▶ [Requirement]: Write out the data below exactly, from its first line to the line containing "let here := c.ops.filter", that line included.

Stored data
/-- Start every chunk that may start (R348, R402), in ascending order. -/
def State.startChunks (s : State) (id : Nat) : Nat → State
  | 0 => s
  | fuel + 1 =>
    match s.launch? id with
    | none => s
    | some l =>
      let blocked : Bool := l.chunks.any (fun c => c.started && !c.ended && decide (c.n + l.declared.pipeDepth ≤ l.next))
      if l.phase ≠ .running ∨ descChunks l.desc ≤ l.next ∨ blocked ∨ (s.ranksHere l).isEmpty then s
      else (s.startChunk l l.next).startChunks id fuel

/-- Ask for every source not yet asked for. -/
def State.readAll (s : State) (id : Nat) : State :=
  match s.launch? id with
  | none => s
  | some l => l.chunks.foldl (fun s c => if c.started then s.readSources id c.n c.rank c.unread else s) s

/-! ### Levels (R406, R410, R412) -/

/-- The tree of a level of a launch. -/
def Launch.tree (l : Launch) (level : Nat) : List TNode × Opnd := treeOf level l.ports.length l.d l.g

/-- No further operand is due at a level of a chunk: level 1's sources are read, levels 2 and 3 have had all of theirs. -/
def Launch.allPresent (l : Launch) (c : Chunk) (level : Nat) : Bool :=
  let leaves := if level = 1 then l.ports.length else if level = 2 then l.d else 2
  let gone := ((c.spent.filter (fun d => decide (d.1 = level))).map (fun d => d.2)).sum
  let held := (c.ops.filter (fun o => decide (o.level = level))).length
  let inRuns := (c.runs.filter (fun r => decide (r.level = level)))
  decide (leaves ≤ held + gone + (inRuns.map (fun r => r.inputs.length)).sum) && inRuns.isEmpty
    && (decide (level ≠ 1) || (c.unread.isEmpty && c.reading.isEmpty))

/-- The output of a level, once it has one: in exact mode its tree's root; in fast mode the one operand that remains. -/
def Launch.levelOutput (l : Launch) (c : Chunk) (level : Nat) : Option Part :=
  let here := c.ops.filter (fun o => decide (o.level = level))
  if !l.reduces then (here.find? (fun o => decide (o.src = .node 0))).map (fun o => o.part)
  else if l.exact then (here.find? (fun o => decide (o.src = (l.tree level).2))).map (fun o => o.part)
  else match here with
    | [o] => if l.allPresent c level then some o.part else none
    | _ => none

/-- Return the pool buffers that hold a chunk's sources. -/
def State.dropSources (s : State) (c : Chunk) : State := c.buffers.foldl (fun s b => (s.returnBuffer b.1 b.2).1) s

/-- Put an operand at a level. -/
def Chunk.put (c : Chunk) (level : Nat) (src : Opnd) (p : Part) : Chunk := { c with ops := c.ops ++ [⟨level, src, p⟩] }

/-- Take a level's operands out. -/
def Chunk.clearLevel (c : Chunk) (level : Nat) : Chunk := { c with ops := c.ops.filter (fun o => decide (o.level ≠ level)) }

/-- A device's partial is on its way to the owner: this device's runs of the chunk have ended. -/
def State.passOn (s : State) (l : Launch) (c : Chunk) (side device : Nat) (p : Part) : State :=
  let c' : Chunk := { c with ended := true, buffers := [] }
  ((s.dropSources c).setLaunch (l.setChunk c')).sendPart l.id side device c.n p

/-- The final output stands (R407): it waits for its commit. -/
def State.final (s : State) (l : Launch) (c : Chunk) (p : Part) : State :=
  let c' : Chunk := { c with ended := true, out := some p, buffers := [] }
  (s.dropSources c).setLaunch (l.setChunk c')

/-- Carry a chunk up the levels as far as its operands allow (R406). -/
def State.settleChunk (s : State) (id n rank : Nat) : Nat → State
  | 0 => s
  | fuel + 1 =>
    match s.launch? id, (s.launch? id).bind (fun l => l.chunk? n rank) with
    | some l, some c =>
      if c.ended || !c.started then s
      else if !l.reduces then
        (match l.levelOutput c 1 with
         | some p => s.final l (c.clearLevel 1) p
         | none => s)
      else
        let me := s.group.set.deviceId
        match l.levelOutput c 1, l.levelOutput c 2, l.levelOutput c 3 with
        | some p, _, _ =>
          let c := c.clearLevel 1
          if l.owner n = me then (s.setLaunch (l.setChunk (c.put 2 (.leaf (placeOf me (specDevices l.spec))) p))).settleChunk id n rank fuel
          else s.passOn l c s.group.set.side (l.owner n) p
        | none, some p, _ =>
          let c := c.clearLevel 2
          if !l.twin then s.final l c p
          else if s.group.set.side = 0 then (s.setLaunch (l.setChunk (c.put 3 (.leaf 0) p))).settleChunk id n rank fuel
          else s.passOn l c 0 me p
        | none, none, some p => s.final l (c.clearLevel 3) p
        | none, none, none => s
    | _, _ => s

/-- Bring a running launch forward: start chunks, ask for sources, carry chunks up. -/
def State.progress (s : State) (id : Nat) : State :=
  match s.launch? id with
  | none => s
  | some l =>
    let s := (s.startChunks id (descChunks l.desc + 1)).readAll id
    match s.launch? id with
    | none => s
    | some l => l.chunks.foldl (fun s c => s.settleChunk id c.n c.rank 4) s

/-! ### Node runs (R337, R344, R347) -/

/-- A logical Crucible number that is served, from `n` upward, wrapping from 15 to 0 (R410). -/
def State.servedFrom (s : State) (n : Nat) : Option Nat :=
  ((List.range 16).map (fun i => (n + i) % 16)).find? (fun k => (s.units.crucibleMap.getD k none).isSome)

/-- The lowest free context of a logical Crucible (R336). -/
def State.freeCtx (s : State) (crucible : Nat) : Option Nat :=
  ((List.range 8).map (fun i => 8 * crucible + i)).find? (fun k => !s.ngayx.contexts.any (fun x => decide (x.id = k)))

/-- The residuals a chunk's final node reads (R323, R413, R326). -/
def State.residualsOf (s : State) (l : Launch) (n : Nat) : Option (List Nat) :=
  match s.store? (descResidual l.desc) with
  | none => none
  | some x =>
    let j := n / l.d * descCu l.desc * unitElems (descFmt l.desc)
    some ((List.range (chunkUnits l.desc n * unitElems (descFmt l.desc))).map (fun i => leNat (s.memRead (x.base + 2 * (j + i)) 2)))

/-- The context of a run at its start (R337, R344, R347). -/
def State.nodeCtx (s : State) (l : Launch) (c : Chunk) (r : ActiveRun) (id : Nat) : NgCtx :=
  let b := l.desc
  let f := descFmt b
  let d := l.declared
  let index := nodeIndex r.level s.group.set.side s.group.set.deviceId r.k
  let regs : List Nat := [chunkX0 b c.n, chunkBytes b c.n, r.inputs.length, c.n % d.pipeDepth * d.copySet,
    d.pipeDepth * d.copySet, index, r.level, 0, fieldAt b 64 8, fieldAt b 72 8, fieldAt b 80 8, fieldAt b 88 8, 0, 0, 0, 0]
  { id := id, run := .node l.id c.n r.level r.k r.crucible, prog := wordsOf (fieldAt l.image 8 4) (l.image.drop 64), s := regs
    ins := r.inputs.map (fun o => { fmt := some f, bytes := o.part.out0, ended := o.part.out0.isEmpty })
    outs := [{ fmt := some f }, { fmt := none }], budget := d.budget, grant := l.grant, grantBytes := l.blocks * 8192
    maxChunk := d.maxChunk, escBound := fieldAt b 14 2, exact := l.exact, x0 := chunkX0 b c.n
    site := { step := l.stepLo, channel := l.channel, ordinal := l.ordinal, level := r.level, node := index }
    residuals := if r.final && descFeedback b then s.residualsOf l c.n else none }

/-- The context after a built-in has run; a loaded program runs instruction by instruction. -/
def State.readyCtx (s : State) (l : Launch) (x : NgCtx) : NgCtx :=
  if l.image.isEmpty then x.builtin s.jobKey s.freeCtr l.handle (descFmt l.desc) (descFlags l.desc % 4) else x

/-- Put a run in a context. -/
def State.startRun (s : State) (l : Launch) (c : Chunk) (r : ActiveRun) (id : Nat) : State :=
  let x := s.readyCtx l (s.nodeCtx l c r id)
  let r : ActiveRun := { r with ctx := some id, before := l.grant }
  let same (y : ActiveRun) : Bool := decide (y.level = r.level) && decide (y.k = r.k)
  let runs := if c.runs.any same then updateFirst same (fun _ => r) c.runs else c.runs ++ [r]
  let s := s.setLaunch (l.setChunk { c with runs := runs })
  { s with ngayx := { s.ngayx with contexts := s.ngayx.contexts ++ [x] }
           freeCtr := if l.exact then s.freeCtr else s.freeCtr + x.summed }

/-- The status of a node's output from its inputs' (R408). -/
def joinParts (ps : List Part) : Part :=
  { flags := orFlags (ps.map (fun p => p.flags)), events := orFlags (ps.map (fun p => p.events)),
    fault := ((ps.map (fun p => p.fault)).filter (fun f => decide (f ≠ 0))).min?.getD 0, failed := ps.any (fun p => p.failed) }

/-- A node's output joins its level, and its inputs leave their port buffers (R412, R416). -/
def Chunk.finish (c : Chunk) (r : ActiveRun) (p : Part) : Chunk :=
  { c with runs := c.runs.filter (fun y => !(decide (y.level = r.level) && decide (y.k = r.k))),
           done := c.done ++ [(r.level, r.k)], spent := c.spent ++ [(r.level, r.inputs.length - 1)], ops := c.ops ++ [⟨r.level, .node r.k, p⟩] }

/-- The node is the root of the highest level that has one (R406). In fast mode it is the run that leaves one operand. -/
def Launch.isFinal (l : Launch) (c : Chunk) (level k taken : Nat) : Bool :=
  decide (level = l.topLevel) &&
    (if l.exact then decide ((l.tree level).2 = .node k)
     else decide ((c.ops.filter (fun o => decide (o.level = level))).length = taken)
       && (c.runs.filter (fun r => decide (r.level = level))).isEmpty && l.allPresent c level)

▶ [Reply to the exercise]:
/-- Start every chunk that may start (R348, R402), in ascending order. -/
def State.startChunks (s : State) (id : Nat) : Nat → State
  | 0 => s
  | fuel + 1 =>
    match s.launch? id with
    | none => s
    | some l =>
      let blocked : Bool := l.chunks.any (fun c => c.started && !c.ended && decide (c.n + l.declared.pipeDepth ≤ l.next))
      if l.phase ≠ .running ∨ descChunks l.desc ≤ l.next ∨ blocked ∨ (s.ranksHere l).isEmpty then s
      else (s.startChunk l l.next).startChunks id fuel

/-- Ask for every source not yet asked for. -/
def State.readAll (s : State) (id : Nat) : State :=
  match s.launch? id with
  | none => s
  | some l => l.chunks.foldl (fun s c => if c.started then s.readSources id c.n c.rank c.unread else s) s

/-! ### Levels (R406, R410, R412) -/

/-- The tree of a level of a launch. -/
def Launch.tree (l : Launch) (level : Nat) : List TNode × Opnd := treeOf level l.ports.length l.d l.g

/-- No further operand is due at a level of a chunk: level 1's sources are read, levels 2 and 3 have had all of theirs. -/
def Launch.allPresent (l : Launch) (c : Chunk) (level : Nat) : Bool :=
  let leaves := if level = 1 then l.ports.length else if level = 2 then l.d else 2
  let gone := ((c.spent.filter (fun d => decide (d.1 = level))).map (fun d => d.2)).sum
  let held := (c.ops.filter (fun o => decide (o.level = level))).length
  let inRuns := (c.runs.filter (fun r => decide (r.level = level)))
  decide (leaves ≤ held + gone + (inRuns.map (fun r => r.inputs.length)).sum) && inRuns.isEmpty
    && (decide (level ≠ 1) || (c.unread.isEmpty && c.reading.isEmpty))

/-- The output of a level, once it has one: in exact mode its tree's root; in fast mode the one operand that remains. -/
def Launch.levelOutput (l : Launch) (c : Chunk) (level : Nat) : Option Part :=
  let here := c.ops.filter (fun o => decide (o.level = level))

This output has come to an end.